| Extracted material |
▬▬▬▬▬▬
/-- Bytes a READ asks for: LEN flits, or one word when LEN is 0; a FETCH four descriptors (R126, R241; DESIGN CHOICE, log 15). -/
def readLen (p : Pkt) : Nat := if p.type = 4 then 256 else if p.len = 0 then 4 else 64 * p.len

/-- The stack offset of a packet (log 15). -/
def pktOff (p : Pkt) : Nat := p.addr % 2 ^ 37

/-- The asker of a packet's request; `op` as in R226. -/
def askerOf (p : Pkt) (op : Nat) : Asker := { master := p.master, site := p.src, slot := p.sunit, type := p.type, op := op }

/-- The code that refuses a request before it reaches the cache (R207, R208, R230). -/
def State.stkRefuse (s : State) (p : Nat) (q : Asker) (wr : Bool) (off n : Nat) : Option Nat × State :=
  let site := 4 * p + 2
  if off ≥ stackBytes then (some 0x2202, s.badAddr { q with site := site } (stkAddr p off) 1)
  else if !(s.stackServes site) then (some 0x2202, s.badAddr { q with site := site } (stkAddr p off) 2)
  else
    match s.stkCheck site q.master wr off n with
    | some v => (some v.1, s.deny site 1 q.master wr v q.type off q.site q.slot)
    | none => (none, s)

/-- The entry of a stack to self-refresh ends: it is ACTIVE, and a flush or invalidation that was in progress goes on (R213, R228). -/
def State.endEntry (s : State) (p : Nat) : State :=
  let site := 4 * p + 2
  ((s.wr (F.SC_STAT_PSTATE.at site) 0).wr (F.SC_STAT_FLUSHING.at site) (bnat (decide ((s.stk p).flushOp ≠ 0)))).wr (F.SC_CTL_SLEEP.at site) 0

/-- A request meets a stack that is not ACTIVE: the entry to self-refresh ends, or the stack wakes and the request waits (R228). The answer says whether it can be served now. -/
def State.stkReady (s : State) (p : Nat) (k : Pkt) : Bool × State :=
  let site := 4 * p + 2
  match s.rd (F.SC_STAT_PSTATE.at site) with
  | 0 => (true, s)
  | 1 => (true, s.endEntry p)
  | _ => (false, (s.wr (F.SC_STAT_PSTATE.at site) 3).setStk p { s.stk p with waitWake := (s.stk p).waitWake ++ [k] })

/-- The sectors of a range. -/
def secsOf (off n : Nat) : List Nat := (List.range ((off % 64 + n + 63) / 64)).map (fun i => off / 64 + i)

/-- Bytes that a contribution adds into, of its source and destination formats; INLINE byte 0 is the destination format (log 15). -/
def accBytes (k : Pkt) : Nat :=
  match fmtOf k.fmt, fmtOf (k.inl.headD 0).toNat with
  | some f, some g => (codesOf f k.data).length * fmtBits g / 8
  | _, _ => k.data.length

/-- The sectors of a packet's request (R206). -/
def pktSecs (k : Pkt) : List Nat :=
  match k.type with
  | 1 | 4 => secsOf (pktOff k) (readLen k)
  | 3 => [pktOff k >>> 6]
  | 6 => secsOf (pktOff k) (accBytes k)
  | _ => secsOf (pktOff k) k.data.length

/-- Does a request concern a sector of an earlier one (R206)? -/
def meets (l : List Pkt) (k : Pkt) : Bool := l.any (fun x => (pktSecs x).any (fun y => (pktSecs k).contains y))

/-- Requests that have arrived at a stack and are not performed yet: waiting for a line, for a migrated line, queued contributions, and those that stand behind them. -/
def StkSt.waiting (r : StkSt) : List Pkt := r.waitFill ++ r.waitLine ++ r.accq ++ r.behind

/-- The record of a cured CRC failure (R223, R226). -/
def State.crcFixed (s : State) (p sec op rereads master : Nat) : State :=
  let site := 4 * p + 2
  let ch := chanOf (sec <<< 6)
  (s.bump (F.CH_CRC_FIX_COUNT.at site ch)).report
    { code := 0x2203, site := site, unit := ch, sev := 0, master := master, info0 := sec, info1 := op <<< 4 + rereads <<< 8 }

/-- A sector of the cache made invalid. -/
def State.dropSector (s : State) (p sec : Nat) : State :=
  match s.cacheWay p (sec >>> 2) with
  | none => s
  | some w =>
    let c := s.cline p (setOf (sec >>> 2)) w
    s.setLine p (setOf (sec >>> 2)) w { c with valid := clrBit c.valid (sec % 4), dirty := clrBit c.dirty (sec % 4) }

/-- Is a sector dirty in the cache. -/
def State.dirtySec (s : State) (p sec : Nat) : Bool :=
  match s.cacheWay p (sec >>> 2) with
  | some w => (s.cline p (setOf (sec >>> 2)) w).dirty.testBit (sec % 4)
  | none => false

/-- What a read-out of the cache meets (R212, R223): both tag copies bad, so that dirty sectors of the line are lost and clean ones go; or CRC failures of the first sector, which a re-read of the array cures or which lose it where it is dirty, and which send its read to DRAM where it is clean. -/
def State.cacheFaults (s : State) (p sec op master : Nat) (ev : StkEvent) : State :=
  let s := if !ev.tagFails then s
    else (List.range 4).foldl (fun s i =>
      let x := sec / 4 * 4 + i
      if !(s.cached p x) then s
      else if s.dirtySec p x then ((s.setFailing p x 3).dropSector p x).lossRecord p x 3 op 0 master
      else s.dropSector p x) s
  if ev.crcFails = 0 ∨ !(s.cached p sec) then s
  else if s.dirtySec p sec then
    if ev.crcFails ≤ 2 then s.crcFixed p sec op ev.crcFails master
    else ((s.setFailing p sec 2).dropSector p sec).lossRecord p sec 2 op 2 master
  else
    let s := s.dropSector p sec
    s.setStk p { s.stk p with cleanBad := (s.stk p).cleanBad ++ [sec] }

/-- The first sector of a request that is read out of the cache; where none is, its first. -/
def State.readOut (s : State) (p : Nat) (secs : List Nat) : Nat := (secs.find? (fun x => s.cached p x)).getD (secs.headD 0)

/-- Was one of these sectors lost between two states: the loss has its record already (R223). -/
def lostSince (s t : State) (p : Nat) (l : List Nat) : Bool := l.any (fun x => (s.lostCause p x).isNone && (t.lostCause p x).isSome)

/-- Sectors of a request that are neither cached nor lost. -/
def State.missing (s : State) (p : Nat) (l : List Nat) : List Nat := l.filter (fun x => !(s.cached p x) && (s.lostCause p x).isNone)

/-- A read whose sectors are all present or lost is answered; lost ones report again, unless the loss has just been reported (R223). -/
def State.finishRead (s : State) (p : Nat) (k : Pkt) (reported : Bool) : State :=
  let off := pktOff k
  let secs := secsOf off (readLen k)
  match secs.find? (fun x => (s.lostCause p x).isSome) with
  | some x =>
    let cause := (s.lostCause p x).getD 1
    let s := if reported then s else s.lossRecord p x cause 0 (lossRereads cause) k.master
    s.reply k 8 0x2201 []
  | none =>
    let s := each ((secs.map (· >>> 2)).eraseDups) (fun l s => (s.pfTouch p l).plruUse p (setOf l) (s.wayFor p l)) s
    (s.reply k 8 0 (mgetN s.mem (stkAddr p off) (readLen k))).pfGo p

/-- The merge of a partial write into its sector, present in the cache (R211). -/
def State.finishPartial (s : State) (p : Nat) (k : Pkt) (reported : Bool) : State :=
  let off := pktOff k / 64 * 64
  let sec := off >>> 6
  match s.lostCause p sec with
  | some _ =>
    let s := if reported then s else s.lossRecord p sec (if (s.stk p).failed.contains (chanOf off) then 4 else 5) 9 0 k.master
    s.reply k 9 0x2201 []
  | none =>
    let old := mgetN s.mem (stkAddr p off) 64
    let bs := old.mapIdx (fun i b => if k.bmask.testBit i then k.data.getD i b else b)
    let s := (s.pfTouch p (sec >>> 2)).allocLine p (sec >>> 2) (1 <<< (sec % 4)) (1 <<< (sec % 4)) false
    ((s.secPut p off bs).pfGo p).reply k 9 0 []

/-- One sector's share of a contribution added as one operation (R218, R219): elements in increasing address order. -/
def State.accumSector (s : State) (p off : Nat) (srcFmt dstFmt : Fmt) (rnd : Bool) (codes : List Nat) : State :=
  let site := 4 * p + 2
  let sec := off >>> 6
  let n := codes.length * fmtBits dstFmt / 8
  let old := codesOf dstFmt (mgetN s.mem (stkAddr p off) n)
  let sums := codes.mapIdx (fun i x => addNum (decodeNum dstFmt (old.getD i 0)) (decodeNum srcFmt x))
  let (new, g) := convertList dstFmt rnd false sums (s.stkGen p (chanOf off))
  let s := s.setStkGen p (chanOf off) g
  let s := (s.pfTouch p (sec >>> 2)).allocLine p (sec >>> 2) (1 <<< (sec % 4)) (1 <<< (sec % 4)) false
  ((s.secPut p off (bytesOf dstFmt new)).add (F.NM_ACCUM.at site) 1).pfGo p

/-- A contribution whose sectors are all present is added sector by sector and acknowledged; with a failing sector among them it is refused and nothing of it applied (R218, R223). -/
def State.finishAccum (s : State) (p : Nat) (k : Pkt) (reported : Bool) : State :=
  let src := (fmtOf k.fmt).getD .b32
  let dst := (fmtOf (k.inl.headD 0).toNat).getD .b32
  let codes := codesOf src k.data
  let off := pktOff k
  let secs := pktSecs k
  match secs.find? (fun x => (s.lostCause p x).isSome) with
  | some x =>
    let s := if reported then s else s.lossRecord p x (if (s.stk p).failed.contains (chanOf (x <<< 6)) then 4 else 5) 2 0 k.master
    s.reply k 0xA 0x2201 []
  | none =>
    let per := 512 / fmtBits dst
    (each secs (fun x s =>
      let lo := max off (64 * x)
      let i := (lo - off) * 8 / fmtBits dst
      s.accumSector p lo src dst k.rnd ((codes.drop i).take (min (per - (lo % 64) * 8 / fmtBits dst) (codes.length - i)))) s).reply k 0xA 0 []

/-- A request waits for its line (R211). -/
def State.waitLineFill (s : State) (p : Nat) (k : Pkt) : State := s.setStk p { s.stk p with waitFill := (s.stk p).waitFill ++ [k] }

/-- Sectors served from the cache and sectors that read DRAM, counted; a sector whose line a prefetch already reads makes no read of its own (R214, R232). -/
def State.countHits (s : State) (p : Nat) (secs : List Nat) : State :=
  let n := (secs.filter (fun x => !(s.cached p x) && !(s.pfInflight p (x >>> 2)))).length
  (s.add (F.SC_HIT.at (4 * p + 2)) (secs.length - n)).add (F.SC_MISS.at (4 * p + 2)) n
▬▬▬▬▬▬
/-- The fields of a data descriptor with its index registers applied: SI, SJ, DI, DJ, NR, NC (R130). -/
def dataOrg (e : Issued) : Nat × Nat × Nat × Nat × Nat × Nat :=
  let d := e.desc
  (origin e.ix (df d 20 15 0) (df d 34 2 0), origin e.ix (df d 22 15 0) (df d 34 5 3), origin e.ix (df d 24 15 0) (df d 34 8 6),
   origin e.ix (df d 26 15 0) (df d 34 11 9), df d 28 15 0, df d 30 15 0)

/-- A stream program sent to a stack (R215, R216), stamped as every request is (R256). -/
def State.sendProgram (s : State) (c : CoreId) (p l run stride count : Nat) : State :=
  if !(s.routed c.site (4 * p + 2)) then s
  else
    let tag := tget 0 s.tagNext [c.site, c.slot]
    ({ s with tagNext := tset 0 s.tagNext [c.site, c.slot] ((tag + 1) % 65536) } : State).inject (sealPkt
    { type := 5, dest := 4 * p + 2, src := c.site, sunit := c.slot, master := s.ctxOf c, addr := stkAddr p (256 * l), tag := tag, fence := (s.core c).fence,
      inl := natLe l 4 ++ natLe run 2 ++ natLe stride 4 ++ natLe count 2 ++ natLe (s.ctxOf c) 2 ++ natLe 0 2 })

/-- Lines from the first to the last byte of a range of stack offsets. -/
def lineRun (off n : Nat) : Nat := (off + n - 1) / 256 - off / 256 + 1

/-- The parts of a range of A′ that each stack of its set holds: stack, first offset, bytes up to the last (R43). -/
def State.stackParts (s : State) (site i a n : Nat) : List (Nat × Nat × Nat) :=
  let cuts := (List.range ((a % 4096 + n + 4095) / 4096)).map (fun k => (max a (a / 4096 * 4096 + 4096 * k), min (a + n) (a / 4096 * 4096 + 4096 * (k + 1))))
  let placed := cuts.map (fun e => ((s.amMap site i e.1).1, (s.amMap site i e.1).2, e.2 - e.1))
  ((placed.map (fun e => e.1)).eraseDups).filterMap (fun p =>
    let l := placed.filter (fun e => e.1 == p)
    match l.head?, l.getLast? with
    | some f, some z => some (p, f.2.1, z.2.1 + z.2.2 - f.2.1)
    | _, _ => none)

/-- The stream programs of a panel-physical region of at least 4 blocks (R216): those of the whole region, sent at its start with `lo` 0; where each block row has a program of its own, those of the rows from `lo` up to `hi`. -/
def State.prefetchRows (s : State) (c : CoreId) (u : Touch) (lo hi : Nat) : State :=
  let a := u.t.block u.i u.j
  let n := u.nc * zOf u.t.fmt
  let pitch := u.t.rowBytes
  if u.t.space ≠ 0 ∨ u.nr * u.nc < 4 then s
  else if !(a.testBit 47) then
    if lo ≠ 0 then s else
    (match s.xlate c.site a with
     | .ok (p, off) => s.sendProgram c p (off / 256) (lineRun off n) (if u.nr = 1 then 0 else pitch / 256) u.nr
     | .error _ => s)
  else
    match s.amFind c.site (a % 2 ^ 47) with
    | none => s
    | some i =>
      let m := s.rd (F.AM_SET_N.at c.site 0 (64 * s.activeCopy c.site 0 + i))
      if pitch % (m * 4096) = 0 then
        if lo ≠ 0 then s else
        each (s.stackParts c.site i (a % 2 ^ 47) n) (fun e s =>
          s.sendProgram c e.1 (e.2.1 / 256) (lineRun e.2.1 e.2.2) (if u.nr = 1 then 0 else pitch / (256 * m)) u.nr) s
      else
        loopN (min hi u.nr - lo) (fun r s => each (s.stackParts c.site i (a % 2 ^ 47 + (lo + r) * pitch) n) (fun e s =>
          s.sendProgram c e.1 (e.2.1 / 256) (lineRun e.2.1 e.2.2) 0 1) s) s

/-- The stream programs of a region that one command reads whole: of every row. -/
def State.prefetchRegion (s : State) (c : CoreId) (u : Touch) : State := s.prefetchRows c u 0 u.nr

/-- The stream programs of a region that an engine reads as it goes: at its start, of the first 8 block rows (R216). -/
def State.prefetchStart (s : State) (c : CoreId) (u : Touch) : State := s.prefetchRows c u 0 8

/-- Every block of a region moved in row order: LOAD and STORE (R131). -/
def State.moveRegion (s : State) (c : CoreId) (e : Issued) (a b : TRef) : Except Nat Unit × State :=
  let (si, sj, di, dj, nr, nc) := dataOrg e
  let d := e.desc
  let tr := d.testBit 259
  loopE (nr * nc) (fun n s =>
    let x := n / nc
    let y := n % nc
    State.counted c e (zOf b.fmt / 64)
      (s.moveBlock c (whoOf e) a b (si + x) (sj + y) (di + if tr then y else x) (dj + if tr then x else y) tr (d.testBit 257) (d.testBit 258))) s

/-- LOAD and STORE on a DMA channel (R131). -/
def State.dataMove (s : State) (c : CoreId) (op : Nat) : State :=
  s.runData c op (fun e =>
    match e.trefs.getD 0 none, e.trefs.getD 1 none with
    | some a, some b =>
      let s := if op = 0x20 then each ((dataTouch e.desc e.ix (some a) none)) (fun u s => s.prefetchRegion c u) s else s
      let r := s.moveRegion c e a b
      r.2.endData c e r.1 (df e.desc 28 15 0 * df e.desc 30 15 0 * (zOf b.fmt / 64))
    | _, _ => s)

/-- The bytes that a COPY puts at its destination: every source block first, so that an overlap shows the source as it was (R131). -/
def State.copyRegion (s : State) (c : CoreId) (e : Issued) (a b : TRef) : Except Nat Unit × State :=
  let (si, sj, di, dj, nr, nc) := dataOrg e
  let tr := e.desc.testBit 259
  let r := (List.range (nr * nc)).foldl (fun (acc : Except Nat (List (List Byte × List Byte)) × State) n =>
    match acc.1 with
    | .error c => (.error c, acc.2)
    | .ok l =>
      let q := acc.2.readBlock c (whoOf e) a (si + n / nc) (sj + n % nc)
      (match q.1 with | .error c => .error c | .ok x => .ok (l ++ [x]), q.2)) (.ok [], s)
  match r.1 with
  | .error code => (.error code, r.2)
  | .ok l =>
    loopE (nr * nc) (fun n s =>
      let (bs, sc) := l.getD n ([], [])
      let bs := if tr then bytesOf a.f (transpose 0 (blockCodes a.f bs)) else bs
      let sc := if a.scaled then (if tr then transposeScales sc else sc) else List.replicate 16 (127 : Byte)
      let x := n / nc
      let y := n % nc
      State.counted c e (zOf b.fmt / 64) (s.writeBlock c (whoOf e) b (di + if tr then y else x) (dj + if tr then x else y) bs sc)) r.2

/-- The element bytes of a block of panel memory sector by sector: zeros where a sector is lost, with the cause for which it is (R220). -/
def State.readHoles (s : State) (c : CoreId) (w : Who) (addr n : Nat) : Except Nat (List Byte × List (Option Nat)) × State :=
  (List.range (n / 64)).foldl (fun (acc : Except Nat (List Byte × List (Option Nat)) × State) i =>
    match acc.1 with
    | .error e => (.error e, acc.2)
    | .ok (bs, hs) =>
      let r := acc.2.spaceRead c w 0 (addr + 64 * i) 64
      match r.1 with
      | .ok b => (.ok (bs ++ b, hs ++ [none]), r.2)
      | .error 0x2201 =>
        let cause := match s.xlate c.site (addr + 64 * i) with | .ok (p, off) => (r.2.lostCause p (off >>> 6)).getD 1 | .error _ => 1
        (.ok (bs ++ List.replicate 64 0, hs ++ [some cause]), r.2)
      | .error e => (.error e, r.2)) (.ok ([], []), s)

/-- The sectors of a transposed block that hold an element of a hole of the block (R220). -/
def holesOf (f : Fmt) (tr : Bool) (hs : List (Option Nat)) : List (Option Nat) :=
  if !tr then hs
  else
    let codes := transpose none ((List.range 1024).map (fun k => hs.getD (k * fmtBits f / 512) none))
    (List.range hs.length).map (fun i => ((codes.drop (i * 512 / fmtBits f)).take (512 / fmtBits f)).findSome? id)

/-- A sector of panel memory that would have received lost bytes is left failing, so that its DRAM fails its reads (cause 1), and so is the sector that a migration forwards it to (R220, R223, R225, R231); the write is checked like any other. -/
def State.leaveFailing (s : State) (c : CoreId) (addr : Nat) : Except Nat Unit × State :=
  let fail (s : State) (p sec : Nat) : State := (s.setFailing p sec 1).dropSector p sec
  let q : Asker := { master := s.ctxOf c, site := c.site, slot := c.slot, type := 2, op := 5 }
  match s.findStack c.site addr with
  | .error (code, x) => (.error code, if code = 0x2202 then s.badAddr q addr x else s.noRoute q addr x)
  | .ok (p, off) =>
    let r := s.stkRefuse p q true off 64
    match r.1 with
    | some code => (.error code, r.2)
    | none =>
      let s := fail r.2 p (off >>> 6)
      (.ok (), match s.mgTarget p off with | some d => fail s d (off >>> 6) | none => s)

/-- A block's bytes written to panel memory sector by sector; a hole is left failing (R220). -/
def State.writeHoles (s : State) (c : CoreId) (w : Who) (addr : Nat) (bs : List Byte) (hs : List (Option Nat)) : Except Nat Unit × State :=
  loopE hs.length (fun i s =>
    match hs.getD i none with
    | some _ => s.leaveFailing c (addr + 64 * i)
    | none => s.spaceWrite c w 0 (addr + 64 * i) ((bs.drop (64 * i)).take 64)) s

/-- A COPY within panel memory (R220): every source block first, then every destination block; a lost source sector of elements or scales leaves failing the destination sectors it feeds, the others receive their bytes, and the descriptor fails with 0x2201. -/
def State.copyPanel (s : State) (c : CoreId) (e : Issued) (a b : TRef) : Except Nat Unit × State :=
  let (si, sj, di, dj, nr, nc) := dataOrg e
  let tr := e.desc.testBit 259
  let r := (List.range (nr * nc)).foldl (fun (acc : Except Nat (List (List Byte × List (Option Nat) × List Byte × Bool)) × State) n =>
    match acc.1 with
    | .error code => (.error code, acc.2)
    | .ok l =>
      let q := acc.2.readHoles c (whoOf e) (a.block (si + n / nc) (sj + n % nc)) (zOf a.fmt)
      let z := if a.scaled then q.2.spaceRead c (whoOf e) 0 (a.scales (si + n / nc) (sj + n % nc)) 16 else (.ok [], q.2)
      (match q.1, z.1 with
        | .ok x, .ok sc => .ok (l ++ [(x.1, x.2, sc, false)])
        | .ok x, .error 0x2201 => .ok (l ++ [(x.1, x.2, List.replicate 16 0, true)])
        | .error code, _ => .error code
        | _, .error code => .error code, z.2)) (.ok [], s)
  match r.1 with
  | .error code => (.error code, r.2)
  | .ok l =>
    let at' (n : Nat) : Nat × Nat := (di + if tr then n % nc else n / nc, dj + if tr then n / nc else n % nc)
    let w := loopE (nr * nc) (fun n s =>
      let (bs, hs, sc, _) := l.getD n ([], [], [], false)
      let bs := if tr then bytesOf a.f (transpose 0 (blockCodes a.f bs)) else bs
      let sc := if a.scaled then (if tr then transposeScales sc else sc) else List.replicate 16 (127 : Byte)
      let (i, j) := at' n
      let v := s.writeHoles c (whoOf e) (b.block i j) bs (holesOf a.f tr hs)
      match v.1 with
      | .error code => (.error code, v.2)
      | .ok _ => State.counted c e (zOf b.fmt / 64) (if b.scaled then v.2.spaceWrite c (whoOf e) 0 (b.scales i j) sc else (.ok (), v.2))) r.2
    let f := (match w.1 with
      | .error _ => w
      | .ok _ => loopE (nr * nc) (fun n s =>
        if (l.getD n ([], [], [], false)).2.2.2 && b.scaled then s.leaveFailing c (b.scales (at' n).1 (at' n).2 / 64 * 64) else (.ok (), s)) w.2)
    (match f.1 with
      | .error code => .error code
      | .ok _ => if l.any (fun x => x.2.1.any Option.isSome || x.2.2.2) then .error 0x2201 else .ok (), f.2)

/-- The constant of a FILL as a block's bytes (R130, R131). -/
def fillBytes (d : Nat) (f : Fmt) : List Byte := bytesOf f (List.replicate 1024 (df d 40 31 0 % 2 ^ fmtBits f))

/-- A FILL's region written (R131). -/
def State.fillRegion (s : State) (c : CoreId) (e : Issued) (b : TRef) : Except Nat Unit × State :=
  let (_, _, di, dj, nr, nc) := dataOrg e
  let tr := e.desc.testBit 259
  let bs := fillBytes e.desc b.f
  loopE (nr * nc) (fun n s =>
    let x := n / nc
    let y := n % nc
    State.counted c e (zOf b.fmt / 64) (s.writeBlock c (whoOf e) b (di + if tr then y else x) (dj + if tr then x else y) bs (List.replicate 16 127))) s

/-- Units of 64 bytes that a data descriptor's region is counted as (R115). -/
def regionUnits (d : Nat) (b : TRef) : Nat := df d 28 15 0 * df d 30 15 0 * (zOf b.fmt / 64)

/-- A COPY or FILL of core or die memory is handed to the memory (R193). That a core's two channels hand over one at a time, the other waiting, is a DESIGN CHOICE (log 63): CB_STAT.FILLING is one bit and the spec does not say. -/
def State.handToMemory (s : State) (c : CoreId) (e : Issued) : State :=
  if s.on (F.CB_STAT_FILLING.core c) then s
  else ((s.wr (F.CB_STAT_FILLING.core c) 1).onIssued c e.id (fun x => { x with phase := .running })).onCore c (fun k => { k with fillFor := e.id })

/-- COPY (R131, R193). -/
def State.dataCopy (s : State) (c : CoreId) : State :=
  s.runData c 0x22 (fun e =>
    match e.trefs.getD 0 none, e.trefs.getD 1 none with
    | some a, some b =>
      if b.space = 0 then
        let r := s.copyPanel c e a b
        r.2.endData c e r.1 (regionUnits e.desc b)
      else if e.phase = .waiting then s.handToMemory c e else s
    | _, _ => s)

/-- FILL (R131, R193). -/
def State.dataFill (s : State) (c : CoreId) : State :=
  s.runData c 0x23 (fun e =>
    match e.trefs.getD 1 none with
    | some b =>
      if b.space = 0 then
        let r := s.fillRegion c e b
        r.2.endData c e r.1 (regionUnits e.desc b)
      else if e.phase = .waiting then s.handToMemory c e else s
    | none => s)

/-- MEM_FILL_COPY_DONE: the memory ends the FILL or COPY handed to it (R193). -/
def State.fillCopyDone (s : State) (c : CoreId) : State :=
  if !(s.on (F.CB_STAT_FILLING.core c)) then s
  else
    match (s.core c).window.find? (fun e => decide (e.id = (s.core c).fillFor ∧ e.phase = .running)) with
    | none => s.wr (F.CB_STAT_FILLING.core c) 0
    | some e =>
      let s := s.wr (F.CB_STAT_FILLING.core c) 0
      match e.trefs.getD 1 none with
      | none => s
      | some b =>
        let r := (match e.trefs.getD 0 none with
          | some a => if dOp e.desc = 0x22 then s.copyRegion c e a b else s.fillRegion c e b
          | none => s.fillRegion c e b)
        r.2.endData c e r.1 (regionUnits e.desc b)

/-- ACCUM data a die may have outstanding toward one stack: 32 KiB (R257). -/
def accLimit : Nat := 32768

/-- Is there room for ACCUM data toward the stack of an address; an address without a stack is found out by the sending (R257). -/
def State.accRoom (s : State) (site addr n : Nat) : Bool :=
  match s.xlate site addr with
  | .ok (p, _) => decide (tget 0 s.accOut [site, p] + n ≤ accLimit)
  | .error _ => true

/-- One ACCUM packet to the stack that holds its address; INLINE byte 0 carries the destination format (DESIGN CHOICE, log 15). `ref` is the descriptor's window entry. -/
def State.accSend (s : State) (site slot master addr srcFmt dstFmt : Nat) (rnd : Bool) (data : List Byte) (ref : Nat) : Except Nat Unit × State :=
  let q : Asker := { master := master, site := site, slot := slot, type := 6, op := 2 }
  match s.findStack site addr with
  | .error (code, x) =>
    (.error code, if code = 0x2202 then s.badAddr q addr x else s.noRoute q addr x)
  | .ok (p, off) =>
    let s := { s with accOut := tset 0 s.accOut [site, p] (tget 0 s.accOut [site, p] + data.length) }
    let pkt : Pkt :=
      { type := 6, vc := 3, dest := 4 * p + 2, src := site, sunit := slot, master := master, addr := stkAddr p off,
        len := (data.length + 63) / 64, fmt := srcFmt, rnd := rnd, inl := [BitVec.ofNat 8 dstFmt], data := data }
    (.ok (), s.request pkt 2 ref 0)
▬▬▬▬▬▬
| Assigned task |
Search the listing above for the string "writeHoles" and copy each line that has it.

| Output |
def State.writeHoles (s : State) (c : CoreId) (w : Who) (addr : Nat) (bs : List Byte) (hs : List (Option Nat)) : Except Nat Unit × State :=
      let v := s.writeHoles c (whoOf e) (b.block i j) bs (holesOf a.f tr hs)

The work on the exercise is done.